> [Given data]:
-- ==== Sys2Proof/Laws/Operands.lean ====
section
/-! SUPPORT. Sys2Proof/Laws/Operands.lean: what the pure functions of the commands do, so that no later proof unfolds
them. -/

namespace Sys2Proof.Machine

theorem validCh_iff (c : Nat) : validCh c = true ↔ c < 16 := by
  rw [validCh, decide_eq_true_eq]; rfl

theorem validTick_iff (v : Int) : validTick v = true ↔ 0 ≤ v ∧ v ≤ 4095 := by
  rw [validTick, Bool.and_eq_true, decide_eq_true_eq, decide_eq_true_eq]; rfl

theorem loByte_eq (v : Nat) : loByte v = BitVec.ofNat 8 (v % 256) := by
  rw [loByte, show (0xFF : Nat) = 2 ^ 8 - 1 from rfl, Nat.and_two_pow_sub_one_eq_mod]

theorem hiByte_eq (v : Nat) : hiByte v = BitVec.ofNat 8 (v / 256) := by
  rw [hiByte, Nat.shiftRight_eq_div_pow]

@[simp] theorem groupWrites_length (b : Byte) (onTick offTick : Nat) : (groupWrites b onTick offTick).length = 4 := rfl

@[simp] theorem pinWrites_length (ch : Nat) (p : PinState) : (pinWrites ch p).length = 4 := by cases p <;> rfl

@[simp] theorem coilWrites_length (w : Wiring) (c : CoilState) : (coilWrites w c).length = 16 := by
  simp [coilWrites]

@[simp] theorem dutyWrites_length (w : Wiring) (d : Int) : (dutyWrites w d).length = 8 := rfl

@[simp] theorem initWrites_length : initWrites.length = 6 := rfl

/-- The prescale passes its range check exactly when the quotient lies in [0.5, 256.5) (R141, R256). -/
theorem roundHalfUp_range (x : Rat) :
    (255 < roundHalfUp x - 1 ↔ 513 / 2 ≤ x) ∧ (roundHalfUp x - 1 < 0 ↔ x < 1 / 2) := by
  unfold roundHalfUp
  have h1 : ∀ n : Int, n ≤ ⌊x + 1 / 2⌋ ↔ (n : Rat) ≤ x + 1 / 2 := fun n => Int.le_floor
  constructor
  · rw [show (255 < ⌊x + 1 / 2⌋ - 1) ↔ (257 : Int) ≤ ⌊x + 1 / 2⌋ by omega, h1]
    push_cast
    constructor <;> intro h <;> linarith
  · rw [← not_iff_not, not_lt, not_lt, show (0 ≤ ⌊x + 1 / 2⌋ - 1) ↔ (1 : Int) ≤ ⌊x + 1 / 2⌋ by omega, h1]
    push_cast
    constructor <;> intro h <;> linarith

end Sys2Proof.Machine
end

> [Your task]: Note every line of the entries in which "hiByte" appears, and copy it down.

> [Solution for this problem]:
theorem hiByte_eq (v : Nat) : hiByte v = BitVec.ofNat 8 (v / 256) := by
  rw [hiByte, Nat.shiftRight_eq_div_pow]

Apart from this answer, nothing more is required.